New Faculty of Arts Building
University of Warwick
location | Warwick year | 2021 value | £57.5m size | 15,000m2
MCW Architects were appointed to develop the detailed design and construction drawings for construction stages 4 to 6 as part of the contractor team, working with Bowmer+Kirkland over the past few years to deliver this new building.
The £57.5m eight storey building, designed by FCBS, brings together a diverse and international mix of minds from all walks of life, creating the optimum environment for generating a universe of ideas.
The building design, which has the principles of collaboration, creativity, inspiration and innovation embedded at its core, spans 15,000m2 of floor space with four distinct clusters set around a grand central staircase within a full height atrium.
It offers an antiquities room, new cinema and screening rooms, theatre studios and rehearsal rooms, collaboration spaces, a media lab and edit suite along with multi-purpose events and exhibition spaces.
As executive architects, MCW developed the design at construction stage to ensure a high quality of detailing and finish, making it buildable to the available budget. The rationalisation of finishes, materials and details around the iconic accomodation stairs and terracotta cladding provided a particluar challenge. The complex building elements, with a raft of specialist spaces and specific complexities around acoustics, fire, M&E and structure, required optimised strategies and a high effort on coordination and collaboration with FCBS and our tried and tested relationship with the contractor.

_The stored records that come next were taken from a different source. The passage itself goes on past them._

-- ==== Sys2Proof/Machine/Units.lean ====
section
/-! DEFINITION. The records of the block's units: what State holds beside the BAR0 registers and the memories. Every
record has a default value, which is the unit right after power-up.
-/

namespace Sys2Proof.Machine

/-! ### Package, rails and governor (15_power_cooling_speed.md, 22_package_and_signals.md) -/

/-- The package and its pins (R496 to R505, R688 to R693). -/
structure Power where
  /-- Input voltage at the studs as last reported, in units of 0.25 mV: a command gives whole mV, channel 60 gives 1.25 mV for
  each 1/16 code (R526). -/
  vin : Nat := 0
  /-- The input has stayed inside 39 to 61 V for 25 ms (R497). -/
  qualified : Bool := false
  /-- The hub is powered: VHUB is up and the hub's circuits run (R4, R502). -/
  on : Bool := false
  /-- The hot-swap controller holds the package off until the input is removed (R498, R503). -/
  locked : Bool := false
  /-- PKG_FAULT_N is asserted (R691). -/
  pkgFault : Bool := false
  /-- PKG_FAULT_N was asserted by an input overvoltage (R496). -/
  overvolt : Bool := false
  /-- Rails that are up, bit n for rail n (R500). -/
  rails : Nat := 0
  /-- VIO18 is up (R693). -/
  vio18 : Bool := false
  /-- Rails outside their band after a phase loss, bit n (R504). -/
  droop : Nat := 0
  /-- The rail whose trip left only the hub powered (R503). -/
  short : Option Nat := none
  /-- PERST_N is asserted (R690). -/
  perst : Bool := false
  /-- STRAP_RECOV's level, and the level sampled when boot step 1 began (R692). -/
  strap : Bool := false
  strapHeld : Bool := false
  deriving DecidableEq, Repr

/-- The governor's inputs and latched conditions (R511 to R521). -/
structure Gov where
  /-- MODE and WATTS in effect since the last 10 µs interval (R517). -/
  mode : Nat := 0
  watts : Nat := 1800
  /-- An open stud (R499). -/
  stud : Bool := false
  /-- No valid outlet sensor (R512). -/
  noOutlet : Bool := false
  /-- Inlet temperature used, in °C: 65 °C where no inlet sensor is valid (R512). -/
  inlet : ℚ := 65
  /-- The flow ceiling 900 × Q in watts, while it applies (R513). -/
  flowCeil : Option ℚ := none
  /-- The open PACE window (R519): a ceiling below GOV_SET × 1.03 was in force, throttling happened. -/
  paceLow : Bool := false
  paceThrot : Bool := false
  /-- HUB_OSC at the last step boundary (GOV_STEPPER, R522). -/
  lastStep : Option Nat := none
  deriving DecidableEq, Repr

/-! ### Observation credit (R637) -/

/-- A credit: what was left, in 1/10,240 of a byte, when it was last spent, and HUB_OSC then. -/
structure Credit where
  left : Nat := 0
  since : Nat := 0
  deriving DecidableEq, Repr

/-- What the hub keeps of the drain: the destination's credit (R637), and the tile that it took a record from last (R636). -/
structure Drain where
  credit : Credit := {}
  last : Nat := 511
  deriving DecidableEq, Repr

/-! ### The Sentinel converter (16_sentinel_converter.md) -/

/-- An entry of the result queue (R532, R533): SNC_QSTAT, accession count and SNC_QTIME. -/
structure SncResult where
  word : W32
  count : Nat
  time : Nat
  deriving DecidableEq, Repr

/-- The Sentinel's sequencer and queues. -/
structure Sentinel where
  powered : Bool := false
  starting : Bool := false
  /-- The entry in progress, 48 at the end of the loop, and the results it has given in this pass (R535). -/
  entry : Nat := 0
  done : Nat := 0
  /-- A swap of the shadow table is pending (R537). -/
  swap : Bool := false
  /-- The urgent queue, oldest first, and the requesters that wait for a place in it (R539). -/
  urgent : List (Nat × UrgBy) := []
  waiting : List (Nat × UrgBy) := []
  /-- For each request of the urgent queue, the sequencer codes that may still emerge before its own: those of the sample in
  progress and of the nine periods of the pipeline when it came (R524, R540). -/
  ahead : List Nat := []
  /-- The result queue, oldest first (R532). -/
  queue : List SncResult := []
  /-- Results completed since power-up (R531). -/
  results : Nat := 0
  deriving DecidableEq, Repr

/-! ### Charters (12_job_mapping.md) -/

/-- A tensor layout record (R394); host tensors use the same record (R471). -/
structure Tensor where
  id : Nat := 0
  desc : W16 := 0
  scaled : Bool := false
  stashed : Bool := false
  param : Bool := false
  margin : Nat := 0
  place : Nat := 0
  base : Nat := 0
  rows : Nat := 0
  rowlen : Nat := 0
  pitch : Nat := 0
  stage : Nat := 0
  layer : Nat := 0
  pbase : Nat := 0
  deriving DecidableEq, Repr

/-- A DEVICES entry (R392). -/
structure DevRec where
  device : Nat := 0
  stage : Nat := 0
  rank : Nat := 0
  serial : Nat := 0
  deriving DecidableEq, Repr

/-- A region record (R396). -/
structure Region where
  kind : Nat := 0
  stack : Nat := 0
  stage : Nat := 0
  unit : Nat := 0
  base : Nat := 0
  length : Nat := 0
  deriving DecidableEq, Repr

The role included sub-contractor and contractor coordination, logistics, buildability, all of which were succesfully completed under pandemic conditions, thanks to an efficient collaboration between the design and delivery teams.
Previously dispersed academic departments, researchers and teachers within the arts and humanities at Warwick will be brought under one roof, with the aim of encouraging interdisciplinary collaboration and teaching excellence.
The building is intended not only as an outstanding new centre for teaching and research, but also to offer an interactive hub for engagement, with a new curator appointed to organise events and exhibitions for campus communities and the public.
New artworks have been commissioned for the building including a large-scale ceramics mural, Faith in the Miraculous, by Matthew Raw, previously artist in residence at the V&A, and a specially-commissioned poem by Raymond Antrobus MBE, winner of many prizes including the Ted Hughes award, the Sunday Times/University of Warwick Young Writer of the Year in 2019 and, most recently, nominated for the Costa Book Award 2021.
Within the grounds, trees from Delphi will be planted, donated by the Greek Press Association – the trees were grown from saplings from the historic sanctuary of Delphi in Greece and donated in honour of the academic research and public engagement work of Professor Michael Scott of the Department of Classics and Ancient History.